38 killed in renewed Somalia fighting (AP) Updated: 2006-05-25 19:46
The Islamic militiamen drove the warlords away from an area of southern
Mogadishu, where the Sahafi Hotel is located, resident Saidia Mohamed said.
"The battle is continuing, I'm talking to you from under my bed and you can
hear sounds of heavy gunfire and mortars," a panic-stricken Mohamed said,
speaking on her mobile phone.
On Wednesday, the rival militiamen renewed fighting in northern Mogadishu for
a few hours during which at least six people were killed and another six
seriously wounded, witnesses and medical workers said.
More than 140 people ¡ª most noncombatants caught in the crossfire ¡ª were
killed in eight days of fighting in Mogadishu earlier this month.

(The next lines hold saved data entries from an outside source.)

/-- Trap entry, by the mode the trap is taken to; a supervisor mode that it enters exists. -/
theorem trapEntry_cases (cfg : Config) (tick : Nat) (r : TrapRecord) (h : Hart) :
    (trapTarget cfg h r.cause = .M ∧ trapEntry cfg tick r h = enterM cfg tick r h) ∨
    (trapTarget cfg h r.cause = .S ∧ cfg.modes.contains .S = true ∧ trapEntry cfg tick r h = enterS cfg tick r h) ∨
    (trapTarget cfg h r.cause = .VS ∧ cfg.modes.contains .VS = true ∧ trapEntry cfg tick r h = enterVS cfg r h) := by
  obtain ⟨hVS, -, ht⟩ := trapDelegation cfg h r.cause
  rcases ht with ht | ht | ht
  · exact .inl ⟨ht, by simp only [trapEntry, ht]⟩
  · obtain ⟨-, hs⟩ := delegated_of_trapTarget (ht.trans_ne (by decide))
    exact .inr (.inl ⟨ht, hs, by simp only [trapEntry, ht]⟩)
  · obtain ⟨-, -, -, -, hvs, -⟩ := hVS.1 ht
    exact .inr (.inr ⟨ht, hvs, by simp only [trapEntry, ht]⟩)

theorem hart_takeTrap_M {r : TrapRecord} {s : State} (h : trapTarget s.cfg s.hart r.cause = .M) :
    (takeTrap r s).hart = enterM s.cfg s.tick r s.hart := by
  simp only [takeTrap_hart, trapEntry, h]

theorem hart_takeTrap_S {r : TrapRecord} {s : State} (h : trapTarget s.cfg s.hart r.cause = .S) :
    (takeTrap r s).hart = enterS s.cfg s.tick r s.hart := by
  simp only [takeTrap_hart, trapEntry, h]

theorem hart_takeTrap_VS {r : TrapRecord} {s : State} (h : trapTarget s.cfg s.hart r.cause = .VS) :
    (takeTrap r s).hart = enterVS s.cfg r s.hart := by
  simp only [takeTrap_hart, trapEntry, h]

/-! ### The status registers after entry -/

/-- A bit of `mstatus` after entry to M-mode (R201). -/
theorem getBit_mstatusOnTrap (hyp : Bool) (m : Mode) (gva : Bool) (w : Word) (n : Nat) :
    getBit (mstatusOnTrap hyp m gva w) n =
      if hyp = true ∧ n = 38 then gva else if hyp = true ∧ n = 39 then virt m
      else if n = 3 then false else if n = 7 then getBit w 3
      else if 11 ≤ n ∧ n < 13 then (level m).getLsbD (n - 11) else getBit w n := by
  cases hyp with
  | true => simp [mstatusOnTrap, getBit_setBit, getBit_setField2]
  | false => simp [mstatusOnTrap, getBit_setBit, getBit_setField2]

/-- `MPP` after entry to M-mode. -/
theorem mpp_mstatusOnTrap (hyp : Bool) (m : Mode) (gva : Bool) (w : Word) : mpp (mstatusOnTrap hyp m gva w) = level m := by
  have h : getField2 (setBit (setBit (setField2 w 11 (level m)) 7 (getBit w 3)) 3 false) 11 = level m := by
    rw [getField2_setBit _ _ (by decide) (by decide), getField2_setBit _ _ (by decide) (by decide),
      getField2_setField2 _ _ (by decide)]
  cases hyp with
  | true =>
    simp only [mpp, mstatusOnTrap, if_true]
    rw [getField2_setBit _ _ (by decide) (by decide), getField2_setBit _ _ (by decide) (by decide), h]
  | false => exact h

/-- A bit of a supervisor status register after entry to its mode (R201). -/
theorem getBit_sstatusOnTrap (m : Mode) (w : Word) (n : Nat) :
    getBit (sstatusOnTrap m w) n =
      if n = 1 then false else if n = 5 then getBit w 1 else if n = 8 then decide (level m = 1) else getBit w n := by
  simp [sstatusOnTrap, getBit_setBit]

/-- A bit of `hstatus` after entry to HS-mode (R201). -/
theorem getBit_hstatusOnTrap (m : Mode) (gva : Bool) (w : Word) (n : Nat) :
    getBit (hstatusOnTrap m gva w) n = if n = 6 then gva else if n = 7 then virt m else getBit w n := by
  simp [hstatusOnTrap, getBit_setBit]

theorem toNat_causeCode (c : Cause) : (BitVec.ofNat 64 c.code).toNat = c.code := by cases c <;> rfl

theorem level_eq_one_iff {m : Mode} : level m = 1#2 ↔ m = .S ∨ m = .VS := by cases m <;> simp [level]

/-- Settles O30: by the bits of `mstatus` after entry; of the registers that entry to M-mode does not write, by unfolding. -/
theorem trapEntryToM : Obligations.TrapEntryToM := by
  intro r s h
  rw [hart_takeTrap_M h]
  have hb := getBit_mstatusOnTrap (hasHypervisor s.cfg) s.hart.mode r.guestVirtual s.hart.csr.mstatus
  refine ⟨rfl, rfl, rfl, toNat_causeCode _, rfl, mpp_mstatusOnTrap _ _ _ _, ?_, ?_, ?_, ?_, ?_, rfl, rfl, rfl, rfl, rfl, rfl, rfl, rfl,
    rfl, rfl, rfl, rfl, rfl, rfl, rfl, rfl, rfl, rfl, rfl, rfl, ?_, ?_⟩
  · simp [enterM, hb]
  · simp [enterM, hb]
  · intro hh
    simp only [enterM, mpv, hb]
    simp [hh]
  · rintro hh n (rfl | rfl) <;> simp only [enterM, hb] <;> simp [hh]
  · intro n hn
    simp only [List.mem_cons, List.not_mem_nil, or_false, not_or] at hn
    simp only [enterM, hb]
    rw [if_neg (by tauto), if_neg (by tauto), if_neg (by tauto), if_neg (by tauto), if_neg (by omega)]
  · intro hg
    simp [enterM, hg]
  · intro g hg
    simp [enterM, hg, savedGpa]

/-- Settles O31: by the bits of `mstatus` and of `hstatus` after entry. -/
theorem trapEntryToS : Obligations.TrapEntryToS := by
  intro r s h
  rw [hart_takeTrap_S h]
  have hb := getBit_sstatusOnTrap s.hart.mode s.hart.csr.mstatus
  have hhb := getBit_hstatusOnTrap s.hart.mode r.guestVirtual s.hart.csr.hstatus
  refine ⟨rfl, rfl, rfl, toNat_causeCode _, rfl, ?_, ?_, ?_, ?_, ?_, ?_, ?_, rfl, rfl, rfl, rfl, rfl, rfl, rfl, rfl, rfl, rfl, rfl, rfl,
    rfl, rfl, rfl, rfl, rfl, rfl, rfl, ?_, ?_⟩
  · simp [enterS, hb, level_eq_one_iff]
  · simp [enterS, hb]
  · simp [enterS, hb]
  · intro n hn
    simp only [List.mem_cons, List.not_mem_nil, or_false, not_or] at hn
    simp only [enterS, hb]
    rw [if_neg (by tauto), if_neg (by tauto), if_neg (by tauto)]
  · intro hh
    simp [enterS, hh, hhb]
  · intro hh
    simp [enterS, hh]
  · intro n hn
    simp only [List.mem_cons, List.not_mem_nil, or_false, not_or] at hn
    simp only [enterS]
    split
    · rw [hhb, if_neg (by tauto), if_neg (by tauto)]
    · rfl
  · intro hg
    simp [enterS, hg]
  · intro g hg
    simp [enterS, hg, savedGpa]

/-- Settles O32: by the bits of `vsstatus` after entry. A trap is taken to VS-mode from a virtual mode, so that `SPP` tells VS-mode from VU-mode. -/
theorem trapEntryToVS : Obligations.TrapEntryToVS := by
  intro r s h
  obtain ⟨-, -, -, hmode, -⟩ := (trapDelegation s.cfg s.hart r.cause).1.1 h
  rw [hart_takeTrap_VS h]
  have hb := getBit_sstatusOnTrap s.hart.mode s.hart.csr.vsstatus
  refine ⟨rfl, rfl, rfl, toNat_causeCode _, ?_, ?_, ?_, ?_⟩
  · simp only [enterVS, hb]
    rcases hmode with hm | hm <;> simp [hm, level]
  · simp [enterVS, hb]
  · simp [enterVS, hb]
  · intro n hn
    simp only [List.mem_cons, List.not_mem_nil, or_false, not_or] at hn
    simp only [enterVS, hb]
    rw [if_neg (by tauto), if_neg (by tauto), if_neg (by tauto)]

/-! ### Instruction addresses -/

/-- The low bits that a mask clears are zero. -/
theorem toNat_and_mod {w m : Word} {n : Nat} (h : m.setWidth n = 0#n) : (w &&& m).toNat % 2 ^ n = 0 := by
  rw [← BitVec.toNat_setWidth, BitVec.setWidth_and, h, BitVec.and_zero]
  rfl

/-- A word whose low bits are zero is as a mask that clears them leaves it. -/
theorem and_not_of_mod {w m : Word} {n : Nat} (hm : ∀ k, m.getLsbD k = decide (k < n)) (h : w.toNat % 2 ^ n = 0) :
    w &&& ~~~m = w := by
  refine BitVec.eq_of_getLsbD_eq fun k hk => ?_
  have hlow : k < n → w.getLsbD k = false := fun hkn => by
    have h0 : w.setWidth n = 0#n := BitVec.eq_of_toNat_eq (by rw [BitVec.toNat_setWidth, h]; simp)
    have hb := congrArg (fun v => BitVec.getLsbD v k) h0
    simpa [BitVec.getLsbD_setWidth, hkn] using hb
  rw [BitVec.getLsbD_and, BitVec.getLsbD_not, hm]
  by_cases hkn : k < n
  · simp [hlow hkn]
  · simp [hk, hkn]

/-- An address an instruction may have is as `alignPc` leaves it (R81). -/
theorem alignPc_of_aligned {cfg : Config} {w : Word} (h : pcAligned cfg w = true) : alignPc cfg w = w := by
  have hmod : w.toNat % ialign cfg = 0 := of_decide_eq_true h
  unfold ialign at hmod
  unfold alignPc
  split
  next hc => rw [if_pos hc] at hmod; exact and_not_of_mod (n := 1) (fun k => by rw [testBit_one]; simp) hmod
  next hc => rw [if_neg hc] at hmod; exact and_not_of_mod (n := 2) testBit_three hmod

/-! ### Returning -/

/-- The mode is its level and its virtualisation bit (R23). -/
theorem modeOf_level_virt (m : Mode) : modeOf (level m) (virt m) = m := by cases m <;> rfl

/-- The level of a mode other than M is 1 or 0, as one bit tells. -/
theorem level_of_spp {m : Mode} (h : m ≠ .M) : (if decide (level m = 1) = true then (1 : BitVec 2) else 0) = level m := by
  cases m with
  | M => exact absurd rfl h
  | _ => rfl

Somalia has been embroiled in some of the worst fighting in more than a
decade in recent weeks.
The fundamentalists portray themselves as capable of bringing order to the
country, which has been without a real government since largely clan-based
warlords overthrew longtime dictator Mohamed Siad Barre in 1991.
The Islamic militia's growth in popularity and strength, and the possibility
that they have outside support, is reminiscent of the rise of the Taliban in
Afghanistan in the late 1990s.
The secular alliance, which includes members of a U.N.-backed interim
government but acts independently of it, accuses the Islamic militiamen of
having ties to al-Qaida. The Islamic group accuses the secularists of being
puppets of the United States.
Abdullahi Yusuf Ahmed, president of Somalia's near-powerless transitional
national government, told The Associated Press earlier this month that he
believes Washington is supporting the secular militia as a way of fighting
several senior al-Qaida operatives who are protected by radical clerics in
Somalia. He called on Washington to instead work only with his
government.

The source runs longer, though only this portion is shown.